Thank you for sharing
Thank you, this has totally changed how I look at DynamoDb (and databases). Especially eye-opening:
– the cost-benefit of flexibility vs. design to access patterns
– the ready-made functionality of DynamoDb — change log (dynamoDB streams), cache (DAX), autoscaling DB access!, “stored procedure” (lambda) scaling independently of DB!
Not getting (at all) the use of lambda for “computed aggregations” written back as “metadata” to the one table… mentioned a few times in the videos. Any pointers that would help would be much appreciated? And your thoughts on this?
Thanks again for making this a blog post, followed it from twitter link.
I’m glad you found it useful. In terms of computed aggregations, you could use a Lambda function attached to the DynamoDB stream to update counts (or averages, sums, etc.) in your DynamoDB table. So for example, every time a new “file download” record is added to your DynamoDB table, you could use the Lambda function listening to the stream to increment a counter on the main “file” item in the table. No need for your application to try and update several items at once, just harden the data you need to capture, then use Lambda as a stored procedure to update all the aggregations.
Hope that makes sense,
But still Dynamodb doesnt have option to track the item modification by default . Streams needs to be enabled to track the item level change.

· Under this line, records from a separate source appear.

-- ==== Sys2Proof/Laws/Memory.lean ====
section
/-! SUPPORT. The laws of memory (`spec/20_memory.md` R42, R46, R49): read after write, the canonical form, and what
the byte sequences of the memory instructions read, write and fault on. -/

namespace Sys2Proof.Machine

/-! ## Read after write -/

/-- An address below every listed one reads as unlisted. -/
theorem memRead_of_lt (m : Memory) (a : Nat) (h : ∀ c ∈ m, a < c.1) : memRead m a = unlistedByte a := by
  induction m with
  | nil => rfl
  | cons c rest ih =>
    have hc := h c (List.mem_cons_self ..)
    rw [memRead, if_neg (by omega)]
    exact ih fun d hd => h d (List.mem_cons_of_mem _ hd)

/-- A write leaves every other address alone (R46). -/
theorem memRead_memWrite_ne (m : Memory) (a b : Nat) (w : Byte) (h : b ≠ a) :
    memRead (memWrite m a w) b = memRead m b := by
  induction m with
  | nil => by_cases hw : w = unlistedByte a <;> simp [memWrite, memRead, hw, Ne.symm h]
  | cons c rest ih =>
    obtain ⟨d, u⟩ := c
    simp only [memWrite]
    split
    · split <;> simp [memRead, Ne.symm h]
    · split
      · rename_i heq
        subst heq
        split <;> simp [memRead, Ne.symm h]
      · simp only [memRead, ih]

/-- A read of the written address returns the written byte (R46). -/
theorem memRead_memWrite_self (m : Memory) (a : Nat) (w : Byte) (hs : m.Pairwise fun c d => c.1 < d.1) :
    memRead (memWrite m a w) a = w := by
  induction m with
  | nil => by_cases hw : w = unlistedByte a <;> simp [memWrite, memRead, hw]
  | cons c rest ih =>
    obtain ⟨d, u⟩ := c
    obtain ⟨hd, hr⟩ := List.pairwise_cons.1 hs
    simp only [memWrite]
    split
    · rename_i hlt
      split
      · rename_i hw
        rw [hw]
        refine memRead_of_lt _ _ fun e he => ?_
        rcases List.mem_cons.1 he with rfl | he
        · exact hlt
        · exact Nat.lt_trans hlt (hd e he)
      · simp [memRead]
    · split
      · rename_i heq
        subst heq
        split
        · rename_i hw
          rw [hw]
          exact memRead_of_lt _ _ hd
        · simp [memRead]
      · rename_i h1 h2
        rw [memRead, if_neg (Ne.symm h2)]
        exact ih hr

/-! ## The canonical form -/

/-- Every cell of the memory after a write is an old one or the one written. -/
theorem mem_memWrite (m : Memory) (a : Nat) (w : Byte) (c : Host.Cell) (h : c ∈ memWrite m a w) :
    c ∈ m ∨ (c = (a, w) ∧ w ≠ unlistedByte a) := by
  induction m with
  | nil =>
    by_cases hw : w = unlistedByte a <;> simp_all [memWrite]
  | cons d rest ih =>
    obtain ⟨d, u⟩ := d
    simp only [memWrite] at h
    split at h
    · split at h
      · exact .inl h
      · rcases List.mem_cons.1 h with rfl | h
        · exact .inr ⟨rfl, ‹_›⟩
        · exact .inl h
    · split at h
      · split at h
        · exact .inl (List.mem_cons_of_mem _ h)
        · rcases List.mem_cons.1 h with rfl | h
          · exact .inr ⟨rfl, ‹_›⟩
          · exact .inl (List.mem_cons_of_mem _ h)
      · rcases List.mem_cons.1 h with rfl | h
        · exact .inl (List.mem_cons_self ..)
        · rcases ih h with h | h
          · exact .inl (List.mem_cons_of_mem _ h)
          · exact .inr h

theorem memWrite_sorted (m : Memory) (a : Nat) (w : Byte) (hs : m.Pairwise fun c d => c.1 < d.1) :
    (memWrite m a w).Pairwise fun c d => c.1 < d.1 := by
  induction m with
  | nil => by_cases hw : w = unlistedByte a <;> simp [memWrite, hw]
  | cons c rest ih =>
    obtain ⟨d, u⟩ := c
    obtain ⟨hd, hr⟩ := List.pairwise_cons.1 hs
    simp only [memWrite]
    split
    · rename_i hlt
      split
      · exact hs
      · refine List.pairwise_cons.2 ⟨fun e he => ?_, hs⟩
        rcases List.mem_cons.1 he with rfl | he
        · exact hlt
        · exact Nat.lt_trans hlt (hd e he)
    · split
      · rename_i heq
        subst heq
        split
        · exact hr
        · exact List.pairwise_cons.2 ⟨hd, hr⟩
      · rename_i h1 h2
        refine List.pairwise_cons.2 ⟨fun e he => ?_, ih hr⟩
        rcases mem_memWrite rest a w e he with he | ⟨rfl, -⟩
        · exact hd e he
        · show d < a
          omega

/-- A write inside the address space keeps the canonical form. -/
theorem memWrite_wf (m : Memory) (a : Nat) (w : Byte) (hm : m.wf) (ha : a < 4096) : (memWrite m a w).wf := by
  refine ⟨memWrite_sorted m a w hm.1, fun c hc => ?_⟩
  rcases mem_memWrite m a w c hc with h | ⟨rfl, h⟩
  · exact hm.2 c h
  · exact ⟨ha, h⟩

/-! ## Sequences of bytes -/

/-- What every address reads as after a copy: the copied byte inside the range, the old byte outside. -/
theorem memRead_copyBytes (bs : List Byte) : ∀ (m : Memory) (a b : Nat), (m.Pairwise fun c d => c.1 < d.1) →
    memRead (copyBytes m a bs) b = if a ≤ b ∧ b < a + bs.length then bs.getD (b - a) 0#8 else memRead m b := by
  induction bs with
  | nil =>
    intro m a b _
    rw [if_neg (by simp only [List.length_nil]; omega)]
    rfl
  | cons w ws ih =>
    intro m a b hs
    rw [copyBytes, ih _ _ _ (memWrite_sorted m a w hs)]
    simp only [List.length_cons]
    by_cases hb : b = a
    · subst hb
      rw [if_neg (by omega), if_pos (by omega), memRead_memWrite_self _ _ _ hs]
      simp
    · rw [memRead_memWrite_ne _ _ _ _ hb]
      by_cases h : a + 1 ≤ b ∧ b < a + 1 + ws.length
      · rw [if_pos h, if_pos (by omega)]
        obtain ⟨k, rfl⟩ := Nat.exists_eq_add_of_lt (show a < b by omega)
        simp [show a + k + 1 - (a + 1) = k by omega, show a + k + 1 - a = k + 1 by omega]
      · rw [if_neg h, if_neg (by omega)]

/-- A copy leaves every address outside its range alone, in any memory. -/
theorem memRead_copyBytes_outside (bs : List Byte) : ∀ (m : Memory) (a b : Nat), ¬(a ≤ b ∧ b < a + bs.length) →
    memRead (copyBytes m a bs) b = memRead m b := by
  induction bs with
  | nil => intros; rfl
  | cons w ws ih =>
    intro m a b h
    simp only [List.length_cons] at h
    rw [copyBytes, ih _ _ _ (by omega)]
    by_cases hb : b = a
    · omega
    · exact memRead_memWrite_ne _ _ _ _ hb

theorem copyBytes_wf (bs : List Byte) : ∀ (m : Memory) (a : Nat), m.wf → a + bs.length ≤ 4096 →
    (copyBytes m a bs).wf := by
  induction bs with
  | nil => intro m a hm _; exact hm
  | cons w ws ih =>
    intro m a hm h
    simp only [List.length_cons] at h
    exact ih _ _ (memWrite_wf m a w hm (by omega)) (by omega)

/-- The one rule of the sequences: all the bytes are in range, or the first address out of range is reported. -/
theorem writeBytes_eq (bs : List Byte) : ∀ (m : Memory) (a : Nat),
    writeBytes m a bs =
      if bs = [] ∨ a + bs.length ≤ 4096 then .ok (copyBytes m a bs) else .error (if a > 4095 then a else 4096) := by
  induction bs with
  | nil => intro m a; simp [writeBytes, copyBytes]
  | cons w ws ih =>
    intro m a
    simp only [writeBytes, writeByte, Config.memSize, List.length_cons]
    by_cases ha : a < 4096
    · rw [if_pos ha]
      simp only [ih, copyBytes]
      by_cases hw : ws = []
      · subst hw; simp; omega
      · have : 0 < ws.length := List.length_pos_iff.2 hw
        simp only [hw, false_or, reduceCtorEq]
        by_cases h : a + (ws.length + 1) ≤ 4096
        · rw [if_pos (by omega), if_pos h]
        · rw [if_neg (by omega), if_neg h, if_neg (by omega : ¬ a > 4095)]
          split
          · simp
            omega
          · simp
    · rw [if_neg ha]
      simp only [reduceCtorEq, false_or]
      rw [if_neg (by omega), if_pos (by omega)]

theorem readBytes_eq (m : Memory) (n : Nat) : ∀ a : Nat,
    readBytes m a n =
      if n = 0 ∨ a + n ≤ 4096 then .ok ((List.range n).map fun k => memRead m (a + k))
      else .error (if a > 4095 then a else 4096) := by
  induction n with
  | zero => intro a; simp [readBytes]
  | succ n ih =>
    intro a
    simp only [readBytes, readByte, Config.memSize]
    by_cases ha : a < 4096
    · rw [if_pos ha]
      simp only [ih]
      by_cases hn : n = 0
      · subst hn; simp [show a + 1 ≤ 4096 by omega]
      · by_cases h : a + (n + 1) ≤ 4096
        · rw [if_pos (by omega), if_pos (by omega)]
          simp [List.range_succ_eq_map, Function.comp_def, Nat.add_assoc, Nat.add_comm 1]
        · simp only [show ¬(n = 0 ∨ a + 1 + n ≤ 4096) by omega, show ¬(n + 1 = 0 ∨ a + (n + 1) ≤ 4096) by omega,
            show ¬a > 4095 by omega, if_false]
          split
          · congr 1; omega
          · rfl
    · simp only [if_neg ha, show ¬(n + 1 = 0 ∨ a + (n + 1) ≤ 4096) by omega, show a > 4095 by omega, if_false, if_true]

end Sys2Proof.Machine
end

Interesting fact relational databases are the metadata auditing… In case of some critical issues , audit columns in relational tables helps to backtrack the root cause which inturn is missing in nosql databases.
Whats your view about my point ?
Like you said, if you need column auditing, DynamoDB Streams provides that service for you. The benefits of using fully-managed DynamoDB for hyper-scale, data isolation, and single digit millisecond performance in OLTP and DSS applications is hard to beat IMO.